While the notion of syntactic acceptability is well studied from a linguistic point of view and in terms of neural language model representations (Marvin and Linzen, 2018; Warstadt et al., 2019, 2020; Hu et al., 2020, inter alia), it remains less clear what neural models are capable of capturing when modelling language across sentence boundaries.

There exists a large body of work in linguistics regarding different notions of coherence, such as the influence of coreference (Hobbs, 1979; Barzilay and Lapata, 2008, inter alia), Centering theory (Grosz et al., 1995), discourse structure Mann and Thompson (1987); Webber et al. (2003), and phenomena that connect utterances in dialogue, such as conversational maxims (Grice, 1975) or speaker interaction (Lascarides and Asher, 2009).

Many of these are also mentioned by coherence evaluation studies, nonetheless they mostly revert to the use of some form of sentence-order variations (Chen et al., 2019; Moon et al., 2019; Xu et al., 2019; Mesgar et al., 2020). While some progress has been made towards incorporating more linguistically motivated test sets (Chen et al., 2019; Mohammadi et al., 2020; Pishdad et al., 2020), most evaluation studies focus on models trained specifically on coherence classification and prediction tasks.

Language models.

The recently proposed transformer language model GPT-2 (Radford et al., 2019) has been shown to perform very well on many downstream language tasks. See et al. (2019) quantitatively evaluate GPT-2 as a language generator and find that it generally performs on par with a state-of-the-art neural story generation model. However, they also note that their automatic measures focus mostly on text diversity and stress the need for more qualitative evaluation methods for notions like text coherence.

GPT-2 is also the basis of the recently proposed dialogue model DialoGPT (Zhang et al., 2020), which is fine-tuned on conversational data from Reddit. Mehri and Eskenazi (2020) argue that DialoGPT encodes several notions of dialogue quality, including coherence. They manually create several positive and negative follow-up utterances for certain dialog qualities (e.g. “Wow, that’s interesting!" or “I’m confused."). The likelihood of DialoGPT outputting either of them is then used to give an overall score per quality. The notion of dialogue coherence, although shown to be among the most important for predicting overall dialogue quality, is found to be one of the hardest to predict using this method. The authors attribute this to the fact that coherence (or the lack thereof) is seldom verbalised, so the model is not able to associate this notion with specific follow-up utterances. We take this a step back and evaluate the evaluator in order to get a better understanding of which notions of coherence are actually implicitly encoded in DialoGPT.

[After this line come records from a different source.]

-- ==== Sys2Proof/Decode.lean ====
section
/-! DEFINITION. The codes of 30 R90, R95 and R98, the decoder of the three formats, and after it the encoder, with every
constructor's decoding shown on a word written out from the spec's tables. -/

namespace Sys2Proof

/-- Why a word decodes to no instruction. -/
inductive DecodeError where
  /-- A reserved capability code: `0x0`, `0x7`, `0xA` to `0xF` (30 R102). -/
  | reservedCapability (op : BitVec 4)
  /-- The micro-state code 31, which names nothing (30 R104). -/
  | reservedMicroState (code : BitVec 5)
  /-- A write to `HR0` with bit 0 clear "is no command" (30 R98). -/
  | notACommand (data : Word)
  deriving DecidableEq, Repr

/-- The code of a micro-state (30 R95). -/
def MicroState.code : MicroState → BitVec 5
  | .idle => 0
  | .hOut => 1
  | .hHi0 => 2
  | .hLo => 3
  | .hHold => 4
  | .hHi1 => 5
  | .hRel => 6
  | .hIn => 7
  | .hW1T => 8
  | .hW1Q => 9
  | .hW1C => 10
  | .hW2T => 11
  | .hW2Q => 12
  | .hW2C => 13
  | .hW3T => 14
  | .hW3Q => 15
  | .hW3C => 16
  | .sWhT => 17
  | .sWhQ => 18
  | .sWhC => 19
  | .sRec => 20
  | .sWlT => 21
  | .sWlQ => 22
  | .sWlC => 23
  | .sCls => 24
  | .vPack => 25
  | .vChk => 26
  | .cConv => 27
  | .done => 28
  | .errTimeout => 29
  | .errChecksum => 30

/-- The micro-state of a code, the inverse table of 30 R95; none for 31 (30 R104). -/
def MicroState.ofCode (w : BitVec 5) : Option MicroState :=
  match w.toNat with
  | 0 => some .idle
  | 1 => some .hOut
  | 2 => some .hHi0
  | 3 => some .hLo
  | 4 => some .hHold
  | 5 => some .hHi1
  | 6 => some .hRel
  | 7 => some .hIn
  | 8 => some .hW1T
  | 9 => some .hW1Q
  | 10 => some .hW1C
  | 11 => some .hW2T
  | 12 => some .hW2Q
  | 13 => some .hW2C
  | 14 => some .hW3T
  | 15 => some .hW3Q
  | 16 => some .hW3C
  | 17 => some .sWhT
  | 18 => some .sWhQ
  | 19 => some .sWhC
  | 20 => some .sRec
  | 21 => some .sWlT
  | 22 => some .sWlQ
  | 23 => some .sWlC
  | 24 => some .sCls
  | 25 => some .vPack
  | 26 => some .vChk
  | 27 => some .cConv
  | 28 => some .done
  | 29 => some .errTimeout
  | 30 => some .errChecksum
  | _ => none

/-- The code of a capability operation (30 R90). -/
def CapOp.code : CapOp → BitVec 4
  | .setModeOutput => 0x1
  | .setModeInput => 0x2
  | .driveHigh => 0x3
  | .driveLow => 0x4
  | .queryHigh => 0x5
  | .queryLow => 0x6
  | .wait => 0x8
  | .now => 0x9

/-- A capability word: the operation in bits 35:32 and the argument in bits 31:0 (30 R90). -/
def decodeCap (w : BitVec 36) : Except DecodeError Instr :=
  let op : BitVec 4 := w.extractLsb' 32 4
  let arg : Word := w.extractLsb' 0 32
  match op.toNat with
  | 0x1 => .ok (.setModeOutput arg)
  | 0x2 => .ok (.setModeInput arg)
  | 0x3 => .ok (.driveHigh arg)
  | 0x4 => .ok (.driveLow arg)
  | 0x5 => .ok (.queryHigh arg)
  | 0x6 => .ok (.queryLow arg)
  | 0x8 => .ok (.wait arg)
  | 0x9 => .ok (.now arg)
  | _ => .error (.reservedCapability op)

/-- The micro-operation of a micro-state (30 R96). -/
def MicroState.instr : MicroState → Instr
  | .idle => .idle
  | .hOut => .hOut
  | .hHi0 => .hHi0
  | .hLo => .hLo
  | .hHold => .hHold
  | .hHi1 => .hHi1
  | .hRel => .hRel
  | .hIn => .hIn
  | .hW1T => .hW1T
  | .hW1Q => .hW1Q
  | .hW1C => .hW1C
  | .hW2T => .hW2T
  | .hW2Q => .hW2Q
  | .hW2C => .hW2C
  | .hW3T => .hW3T
  | .hW3Q => .hW3Q
  | .hW3C => .hW3C
  | .sWhT => .sWhT
  | .sWhQ => .sWhQ
  | .sWhC => .sWhC
  | .sRec => .sRec
  | .sWlT => .sWlT
  | .sWlQ => .sWlQ
  | .sWlC => .sWlC
  | .sCls => .sCls
  | .vPack => .vPack
  | .vChk => .vChk
  | .cConv => .cConv
  | .done => .done
  | .errTimeout => .errTimeout
  | .errChecksum => .errChecksum

/-- A micro-state code selects its micro-operation (30 R96). -/
def decodeUseq (w : BitVec 5) : Except DecodeError Instr :=
  match MicroState.ofCode w with
  | some m => .ok m.instr
  | none => .error (.reservedMicroState w)

/-- The data of a write to `HR0`: bit 0 is the command, bits 31:1 are ignored (30 R98). -/
def decodeHost (w : Word) : Except DecodeError Instr :=
  if w[0] then .ok (.start (w.extractLsb' 1 31)) else .error (.notACommand w)

/-- The decoder: total on the words of every format, and rejecting by name. -/
def decode : CodeWord → Except DecodeError Instr
  | .cap w => decodeCap w
  | .useq w => decodeUseq w
  | .host w => decodeHost w

/-- A row's bits as the opcode table numbers them, laid out in the row's format: USEQ rows have 5 bits, HOST rows 32 and
CAP rows 36 (30 R109), given in whole bytes or exactly. The hardware stores no instruction and has no byte order
(20 R63, R75): each format is one word. Bits set above the format's width belong to no word. -/
def tableCodeWord (nbits w : Nat) : Option CodeWord :=
  if nbits ≤ 8 then
    if w < 2 ^ 5 then some (.useq (BitVec.ofNat 5 w)) else none
  else if nbits ≤ 32 then
    if w < 2 ^ 32 then some (.host (BitVec.ofNat 32 w)) else none
  else if nbits ≤ 40 then
    if w < 2 ^ 36 then some (.cap (BitVec.ofNat 36 w)) else none
  else none

/-- The instruction the decoder reads from an opcode-table word. -/
def decodeTableWord (nbits w : Nat) : Option Instr :=
  match tableCodeWord nbits w with
  | some cw =>
    match decode cw with
    | .ok i => some i
    | .error _ => none
  | none => none

/-! ## The encoder -/

/-- The capability word of an operation and its argument (30 R90). -/
def CapOp.word (op : CapOp) (arg : Word) : BitVec 36 := op.code ++ arg

/-- The word of an instruction, from the tables of 30 R90, R95 and R98. -/
def encode : Instr → CodeWord
  | .setModeOutput arg => .cap (CapOp.word .setModeOutput arg)
  | .setModeInput arg => .cap (CapOp.word .setModeInput arg)
  | .driveHigh arg => .cap (CapOp.word .driveHigh arg)
  | .driveLow arg => .cap (CapOp.word .driveLow arg)
  | .queryHigh arg => .cap (CapOp.word .queryHigh arg)
  | .queryLow arg => .cap (CapOp.word .queryLow arg)
  | .wait arg => .cap (CapOp.word .wait arg)
  | .now arg => .cap (CapOp.word .now arg)
  | .idle => .useq (MicroState.code .idle)
  | .hOut => .useq (MicroState.code .hOut)
  | .hHi0 => .useq (MicroState.code .hHi0)
  | .hLo => .useq (MicroState.code .hLo)
  | .hHold => .useq (MicroState.code .hHold)
  | .hHi1 => .useq (MicroState.code .hHi1)
  | .hRel => .useq (MicroState.code .hRel)
  | .hIn => .useq (MicroState.code .hIn)
  | .hW1T => .useq (MicroState.code .hW1T)
  | .hW1Q => .useq (MicroState.code .hW1Q)
  | .hW1C => .useq (MicroState.code .hW1C)
  | .hW2T => .useq (MicroState.code .hW2T)
  | .hW2Q => .useq (MicroState.code .hW2Q)
  | .hW2C => .useq (MicroState.code .hW2C)
  | .hW3T => .useq (MicroState.code .hW3T)
  | .hW3Q => .useq (MicroState.code .hW3Q)
  | .hW3C => .useq (MicroState.code .hW3C)
  | .sWhT => .useq (MicroState.code .sWhT)
  | .sWhQ => .useq (MicroState.code .sWhQ)
  | .sWhC => .useq (MicroState.code .sWhC)
  | .sRec => .useq (MicroState.code .sRec)
  | .sWlT => .useq (MicroState.code .sWlT)
  | .sWlQ => .useq (MicroState.code .sWlQ)
  | .sWlC => .useq (MicroState.code .sWlC)
  | .sCls => .useq (MicroState.code .sCls)
  | .vPack => .useq (MicroState.code .vPack)
  | .vChk => .useq (MicroState.code .vChk)
  | .cConv => .useq (MicroState.code .cConv)
  | .done => .useq (MicroState.code .done)
  | .errTimeout => .useq (MicroState.code .errTimeout)
  | .errChecksum => .useq (MicroState.code .errChecksum)
  | .start ignored => .host (ignored ++ 1#1)

/-! ## Every constructor's decoding, on a word written out from the spec

Capability words from the list of 95 section 0 (and 30 R90), micro-state codes from the table of 30 R95 in binary, host
data from 95 HO2 and HO5. -/

theorem decode_word_setModeOutput : decode (.cap 0x100000000#36) = .ok (.setModeOutput 0) := by decide
theorem decode_word_setModeInput : decode (.cap 0x200000000#36) = .ok (.setModeInput 0) := by decide
theorem decode_word_driveHigh : decode (.cap 0x300000000#36) = .ok (.driveHigh 0) := by decide
theorem decode_word_driveLow : decode (.cap 0x400000000#36) = .ok (.driveLow 0) := by decide
theorem decode_word_queryHigh : decode (.cap 0x500000000#36) = .ok (.queryHigh 0) := by decide
theorem decode_word_queryLow : decode (.cap 0x600000000#36) = .ok (.queryLow 0) := by decide
theorem decode_word_wait : decode (.cap 0x800004E20#36) = .ok (.wait 20000) := by decide
theorem decode_word_now : decode (.cap 0x900000000#36) = .ok (.now 0) := by decide
theorem decode_word_wait_release : decode (.cap 0x80000000A#36) = .ok (.wait 10) := by decide
theorem decode_word_idle : decode (.useq 0b00000#5) = .ok .idle := by decide
theorem decode_word_hOut : decode (.useq 0b00001#5) = .ok .hOut := by decide
theorem decode_word_hHi0 : decode (.useq 0b00010#5) = .ok .hHi0 := by decide
theorem decode_word_hLo : decode (.useq 0b00011#5) = .ok .hLo := by decide
theorem decode_word_hHold : decode (.useq 0b00100#5) = .ok .hHold := by decide
theorem decode_word_hHi1 : decode (.useq 0b00101#5) = .ok .hHi1 := by decide
theorem decode_word_hRel : decode (.useq 0b00110#5) = .ok .hRel := by decide
theorem decode_word_hIn : decode (.useq 0b00111#5) = .ok .hIn := by decide
theorem decode_word_hW1T : decode (.useq 0b01000#5) = .ok .hW1T := by decide
theorem decode_word_hW1Q : decode (.useq 0b01001#5) = .ok .hW1Q := by decide
theorem decode_word_hW1C : decode (.useq 0b01010#5) = .ok .hW1C := by decide
theorem decode_word_hW2T : decode (.useq 0b01011#5) = .ok .hW2T := by decide
theorem decode_word_hW2Q : decode (.useq 0b01100#5) = .ok .hW2Q := by decide
theorem decode_word_hW2C : decode (.useq 0b01101#5) = .ok .hW2C := by decide
theorem decode_word_hW3T : decode (.useq 0b01110#5) = .ok .hW3T := by decide
theorem decode_word_hW3Q : decode (.useq 0b01111#5) = .ok .hW3Q := by decide
theorem decode_word_hW3C : decode (.useq 0b10000#5) = .ok .hW3C := by decide
theorem decode_word_sWhT : decode (.useq 0b10001#5) = .ok .sWhT := by decide
theorem decode_word_sWhQ : decode (.useq 0b10010#5) = .ok .sWhQ := by decide
theorem decode_word_sWhC : decode (.useq 0b10011#5) = .ok .sWhC := by decide
theorem decode_word_sRec : decode (.useq 0b10100#5) = .ok .sRec := by decide
theorem decode_word_sWlT : decode (.useq 0b10101#5) = .ok .sWlT := by decide
theorem decode_word_sWlQ : decode (.useq 0b10110#5) = .ok .sWlQ := by decide
theorem decode_word_sWlC : decode (.useq 0b10111#5) = .ok .sWlC := by decide
theorem decode_word_sCls : decode (.useq 0b11000#5) = .ok .sCls := by decide
theorem decode_word_vPack : decode (.useq 0b11001#5) = .ok .vPack := by decide
theorem decode_word_vChk : decode (.useq 0b11010#5) = .ok .vChk := by decide
theorem decode_word_cConv : decode (.useq 0b11011#5) = .ok .cConv := by decide
theorem decode_word_done : decode (.useq 0b11100#5) = .ok .done := by decide
theorem decode_word_errTimeout : decode (.useq 0b11101#5) = .ok .errTimeout := by decide
theorem decode_word_errChecksum : decode (.useq 0b11110#5) = .ok .errChecksum := by decide
theorem decode_word_start : decode (.host 0x00000001#32) = .ok (.start 0) := by decide
theorem decode_word_start_ignored : decode (.host 0xFFFFFFFF#32) = .ok (.start 0x7FFFFFFF) := by decide

/-- 95 CO11: the reserved capability codes are refused by name. -/
theorem decode_word_reserved_cap : decode (.cap 0x700000000#36) = .error (.reservedCapability 7) := by decide

/-- 30 R104: code 31 names no micro-state. -/
theorem decode_word_reserved_useq : decode (.useq 0b11111#5) = .error (.reservedMicroState 31) := by decide

/-- 95 HO4: bit 0 clear is no command, whatever the other bits. -/
theorem decode_word_no_command : decode (.host 0xFFFFFFFE#32) = .error (.notACommand 0xFFFFFFFE) := by decide

end Sys2Proof
end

We test GPT-2 and DialoGPT on different notions of discourse and dialogue coherence by evaluating them on specifically designed test suites building on the SyntaxGym methodology.

3 From SyntaxGym to CoherenceGym: Querying Coherence Judgements and Creating Datasets

We show that the methods implemented in SyntaxGym can also be applied to evaluate phenomena that go beyond a single sentence. SyntaxGym is based on the psycholinguistically motivated notion of surprisal, which they utilise to compare the scores assigned by a language model to specific regions in a minimal pair of sentences. In our CoherenceGym setting, the regions of interest comprise larger chunks up to whole sentences. We calculate the models’ token level surprisals and aggregate them over all tokens in the region of interest. As the continuations may differ in more than one token and can be of different lengths, we use the mean region surprisal.222This required a slight adaptation of syntaxgym, which is now part of the official implementation.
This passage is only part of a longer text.